Information supplied:
/-- A collective command (R274 to R284). -/
def collectiveOp? (op : Nat) (h : CmdHead) (w : CmdWords) : Option Instr :=
  match op with
  | 1 =>
    match combine? (w.w1.extractLsb' 10 2), portSet? (w.w2.extractLsb' 0 16), portSet? (w.w2.extractLsb' 16 16),
        portSet? (w.w2.extractLsb' 32 16), portSet? (w.w2.extractLsb' 48 16) with
    | some o, some s0, some s1, some s2, some s3 =>
      if w.w1.extractLsb' 12 52 = 0 ∧ w.w3 = 0 then
        some (.coCfg ⟨h, w.w1.extractLsb' 0 8, w.w1.extractLsb' 8 2, o, s0, s1, s2, s3⟩)
      else none
    | _, _, _, _, _ => none
  | 2 => (coMove? h w).map .coRed
  | 3 => (coMove? h w).map .coBcast
  | 4 =>
    if w.w1.extractLsb' 20 44 = 0 ∧ w.w2.extractLsb' 34 30 = 0 ∧ w.w3.extractLsb' 16 48 = 0 ∧ w.w3.extractLsb' 0 8 = 0 then
      some (.coAllr ⟨h, w.w1.extractLsb' 0 20, w.w2.extractLsb' 0 8, flag (w.w2.extractLsb' 8 1), w.w2.extractLsb' 9 12,
        w.w2.extractLsb' 21 13, w.w3.extractLsb' 8 8⟩)
    else none
  | 5 => if w.w1 = 0 ∧ w.w2.extractLsb' 8 56 = 0 ∧ w.w3 = 0 then some (.coMark ⟨h, w.w2.extractLsb' 0 8⟩) else none
  | 8 =>
    if w.w1.extractLsb' 40 24 = 0 ∧ w.w2.extractLsb' 18 46 = 0 ∧ w.w3.extractLsb' 16 48 = 0 ∧ w.w3.extractLsb' 0 8 = 0 then
      some (.spOpen ⟨h, w.w1.extractLsb' 0 20, w.w1.extractLsb' 20 20, w.w2.extractLsb' 0 2, flag (w.w2.extractLsb' 2 1),
        flag (w.w2.extractLsb' 3 1), w.w2.extractLsb' 4 12, w.w2.extractLsb' 16 2, w.w3.extractLsb' 8 8⟩)
    else none
  | 9 =>
    if w.w1.extractLsb' 20 44 = 0 ∧ w.w2.extractLsb' 2 62 = 0 ∧ w.w3.extractLsb' 17 47 = 0 ∧ w.w3.extractLsb' 0 8 = 0 then
      some (.spSend ⟨h, w.w1.extractLsb' 0 20, w.w2.extractLsb' 0 2, w.w3.extractLsb' 8 8, flag (w.w3.extractLsb' 16 1)⟩)
    else none
  | 10 => if w.w1 = 0 ∧ w.w2.extractLsb' 2 62 = 0 ∧ w.w3 = 0 then some (.spClose ⟨h, w.w2.extractLsb' 0 2⟩) else none
  | _ => none

/-- A media command (R355). -/
def mediaOp? (op : Nat) (h : CmdHead) (w : CmdWords) : Option Instr :=
  match op with
  | 0x801 =>
    match codec? (w.w2.extractLsb' 8 2) with
    | some c =>
      if w.w1.extractLsb' 40 24 = 0 ∧ w.w2.extractLsb' 6 2 = 0 ∧ w.w2.extractLsb' 10 6 = 0 ∧ w.w2.extractLsb' 29 3 = 0 ∧
          w.w2.extractLsb' 45 19 = 0 ∧ w.w3.extractLsb' 16 48 = 0 ∧ w.w3.extractLsb' 0 8 = 0 then
        some (.dCfg ⟨h, w.w1.extractLsb' 0 40, w.w2.extractLsb' 0 6, c, w.w2.extractLsb' 16 13, w.w2.extractLsb' 32 13,
          w.w3.extractLsb' 8 8⟩)
      else none
    | none => none
  | 0x802 =>
    if w.w1.extractLsb' 48 16 = 0 ∧ w.w2.extractLsb' 6 58 = 0 ∧ w.w3.extractLsb' 16 48 = 0 ∧ w.w3.extractLsb' 0 8 = 0 then
      some (.dDec ⟨h, w.w1.extractLsb' 0 40, w.w1.extractLsb' 40 4, w.w1.extractLsb' 44 4, w.w2.extractLsb' 0 6,
        w.w3.extractLsb' 8 8⟩)
    else none
  | _ => none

Your task: Output only the lines from the top of the entries through the one holding "portSet? (w.w2.extractLsb' 32", copied exactly.

Final answer:
/-- A collective command (R274 to R284). -/
def collectiveOp? (op : Nat) (h : CmdHead) (w : CmdWords) : Option Instr :=
  match op with
  | 1 =>
    match combine? (w.w1.extractLsb' 10 2), portSet? (w.w2.extractLsb' 0 16), portSet? (w.w2.extractLsb' 16 16),
        portSet? (w.w2.extractLsb' 32 16), portSet? (w.w2.extractLsb' 48 16) with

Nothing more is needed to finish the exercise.